- Born: 1908
- Died: 1993 (aged 84–85)
- Education: University of Basel
- Known for: Contributions towards understanding Waardenburg syndrome
- Scientific career
- Fields: Genetics, ophthalmology
- Institutions: University of Geneva
- Academic advisors: Adolphe Franceschetti

= David Klein (ophthalmologist) =

Swiss geneticist and ophthalmologist (1908–1993)

David Klein (1908 - 1993) was a Swiss human geneticist and ophthalmologist.

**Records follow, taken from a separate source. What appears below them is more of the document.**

-- ==== Sys2Proof/Machine/RegMap.lean ====
section
/-!
DEFINITION. The register map: for every word of BAR0 that a register of the spec occupies, its reset value and the
bits that each access code of Table 0-3 (R4) covers. Rows are transcribed from the field tables of spec/01 to spec/17
and placed by spec/18_register_index.md (R576, R577).
-/
namespace Sys2Proof.Machine

/-- A row of the register map: a word, or a family of words of two indices. `fuse` marks the bits loaded from
one-time-programmable memory or flash before the first host access; `half` is 1 for the low and 2 for the high word
of a 64-bit register. -/
structure WordSpec where
  base : Nat
  c1 : Nat := 1
  s1 : Nat := 0
  c2 : Nat := 1
  s2 : Nat := 0
  rst : Nat := 0
  fuse : Nat := 0
  rw : Nat := 0
  rwl : Nat := 0
  w1c : Nat := 0
  w1s : Nat := 0
  rc : Nat := 0
  wo : Nat := 0
  ro : Nat := 0
  half : Nat := 0
deriving DecidableEq, Repr

def rowsOfBlock00 : List WordSpec := [
  { base := 0x100, c1 := 56, s1 := 0x4, ro := 0xFFFFFFFF },
  { base := 0x200, c1 := 7, s1 := 0x4, ro := 0xFFFFFFFF },
  { base := 0x240, rc := 0xFFFFFFFF },
  { base := 0x0, fuse := 0xFFFFFFFF, ro := 0xFFFFFFFF },
  { base := 0x4, rst := 0x1, ro := 0xF },
  { base := 0x10, rst := 0x1, fuse := 0x100, w1c := 0x200, ro := 0xFF00011F },
  { base := 0x18, rw := 0xFFFFFFFF, half := 1 },
  { base := 0x1C, rw := 0xFFFFFFFF, half := 2 },
  { base := 0x20, rw := 0x7FFFFF },
  { base := 0x24, w1s := 0x1 },
  { base := 0x28, ro := 0xFFFFFFFF, half := 1 },
  { base := 0x2C, ro := 0xFFFFFFFF, half := 2 },
  { base := 0x30, wo := 0xFFFFFFFF },
  { base := 0x250, wo := 0x1FF },
  { base := 0x254, w1c := 0x2, ro := 0xFF01 },
  { base := 0x260, rw := 0xFF00 },
  { base := 0x264, ro := 0xFFFFFFFF },
  { base := 0x268, rc := 0xFFFFFFFF },
  { base := 0x1000, c1 := 4096, s1 := 0x4, ro := 0xFFFFFFFF }]

def rowsOfBlock01Part0 : List WordSpec := [
  { base := 0x10000, rw := 0x7F },
  { base := 0x10004, rst := 0x199, rwl := 0x1FF },
  { base := 0x10008, rst := 0x9999999A, rwl := 0xFFFFFFFF },
  { base := 0x1000C, w1c := 0x36, ro := 0x1FC9 },
  { base := 0x10010, ro := 0xFFFFFFFF },
  { base := 0x10100, c1 := 64, s1 := 0x4, fuse := 0xFFFFFFFF, rwl := 0xFFFFFFFF },
  { base := 0x11000, rw := 0x17F, w1s := 0x280 },
  { base := 0x11004, rst := 0x989680, rw := 0x1FFFFFFF },
  { base := 0x11008, rst := 0x64, rw := 0x3FFF },
  { base := 0x1100C, rst := 0xA004E20, rw := 0xFF0FFFFF },
  { base := 0x11010, rst := 0x10000, rw := 0xFFFFFFFF },
  { base := 0x11014, rst := 0x64, rw := 0xFFFF },
  { base := 0x11018, fuse := 0xFFFFFFFF, rw := 0xFFFFFFFF },
  { base := 0x1101C, rst := 0x10, w1c := 0x100, ro := 0x27F },
  { base := 0x11020, ro := 0xFFFFFFFF },
  { base := 0x11024, ro := 0xFFFFFFFF },
  { base := 0x11028, ro := 0xFFFFFFFF },
  { base := 0x1102C, ro := 0xFFFFFFFF },
  { base := 0x11030, ro := 0xFFFFFFFF, half := 1 },
  { base := 0x11034, ro := 0xFFFFFFFF, half := 2 },
  { base := 0x11038, ro := 0xFFFFFFFF, half := 1 },
  { base := 0x1103C, ro := 0xFFFFFFFF, half := 2 },
  { base := 0x11040, rst := 0x64, rw := 0xFFFF },
  { base := 0x11044, rw := 0xFFFFFFFF }]

def rowsOfBlock01Part1 : List WordSpec := [
  { base := 0x11080, c1 := 4, s1 := 0x4, rw := 0xFFFFFFFF },
  { base := 0x110A0, c1 := 6, s1 := 0x4, ro := 0xFFFFFFFF },
  { base := 0x110C0, c1 := 4, s1 := 0x4, ro := 0xFFFFFFFF }]

def rowsOfBlock01 : List WordSpec := rowsOfBlock01Part0 ++ rowsOfBlock01Part1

Klein graduating from the University of Basel in 1934. After graduating, he worked at the Rheinau Psychiatric Clinic, Zurich. He moved to Geneva as scientific assistant to professor Adolphe Franceschetti at the ophthalmological clinic. In 1970 he was appointed full professor. He retired in 1978 with the status of professor emeritus. After retirement, he was active as consultant in human genetics at the ophthalmological clinic, Geneva, and the school of amblyopic and blind children in Baar, Switzerland.

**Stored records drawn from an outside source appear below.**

-- ==== Sys2Proof/Machine/RegNames.lean ====
section
/-!
DEFINITION. The names of the device's registers and of their fields, as the register tables of spec/01 to spec/17
give them: each is the BAR0 offset of its word, its lowest bit and its width (spec/18_register_index.md, R576).
-/
namespace Sys2Proof.Machine

/-- A register field: BAR0 byte offset of the register's first word, lowest bit, width in bits. -/
structure Fld where
  off : Nat
  lo : Nat
  wd : Nat
deriving DecidableEq, Repr
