-- ==== Sys2Proof/Machine/Table.lean ====
section
/-!
DEFINITION. Sparse tables: the one form in which the state holds memories and families of like items. A table is a list
of key and value pairs with keys strictly rising and no value equal to what an unlisted key reads as, so equal contents
are equal data.
-/
namespace Sys2Proof.Machine

/-- A sparse table from natural keys: keys strictly rising, no entry at its default. -/
abbrev Tbl (α : Type) := List (Nat × α)

/-- The value at key `k`; an unlisted key reads as `d k`. -/
def tget {α : Type} (d : Nat → α) : Tbl α → Nat → α
  | [], k => d k
  | (k', v) :: t, k => if k = k' then v else tget d t k

/-- The table with every entry at key `k` left out. -/
def tdel {α : Type} (t : Tbl α) (k : Nat) : Tbl α := t.filter (fun p => p.1 != k)

/-- The table with `(k, v)` put before the first larger key. -/
def tins {α : Type} : Tbl α → Nat → α → Tbl α
  | [], k, v => [(k, v)]
  | (k', v') :: t, k, v => if k < k' then (k, v) :: (k', v') :: t else (k', v') :: tins t k v

/-- The table with `v` at key `k`, kept in canonical form: writing the default removes the entry. -/
def tset {α : Type} [DecidableEq α] (d : Nat → α) (t : Tbl α) (k : Nat) (v : α) : Tbl α :=
  if v = d k then tdel t k else tins (tdel t k) k v

/-- The canonical form: keys strictly rising from above `lo`, and no entry at its default. -/
def twfFrom {α : Type} [DecidableEq α] (d : Nat → α) : Nat → Tbl α → Bool
  | _, [] => true
  | lo, (k, v) :: t => decide (lo ≤ k) && decide (v ≠ d k) && twfFrom d (k + 1) t

/-- The canonical form of a table. -/
def twf {α : Type} [DecidableEq α] (d : Nat → α) (t : Tbl α) : Bool := twfFrom d 0 t

/-- `n` consecutive values from key `k`. -/
def tgetN {α : Type} (d : Nat → α) (t : Tbl α) : Nat → Nat → List α
  | _, 0 => []
  | k, n + 1 => tget d t k :: tgetN d t (k + 1) n

/-- Consecutive values written from key `k`. -/
def tsetN {α : Type} [DecidableEq α] (d : Nat → α) : Tbl α → Nat → List α → Tbl α
  | t, _, [] => t
  | t, k, v :: vs => tsetN d (tset d t k v) (k + 1) vs

/-- The table with the keys from `lo` up to `hi` (excluded) back at their defaults. -/
def tclear {α : Type} (t : Tbl α) (lo hi : Nat) : Tbl α := t.filter (fun p => decide (p.1 < lo) || decide (hi ≤ p.1))

end Sys2Proof.Machine
end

Klein made important contributions towards the understanding of Waardenburg syndrome, or more fully, the "van der Hoeve-Halbertsma-Waardenburg-Klein syndrome". In August 1947 Klein presented a deaf mute child, who was 10 years of age, and had partial albinism of the hair and body, blue hypoplastic irides, blepharophimosis and malformation of arms, to the Swiss Society of Genetics, and gave a full report of his findings in 1950.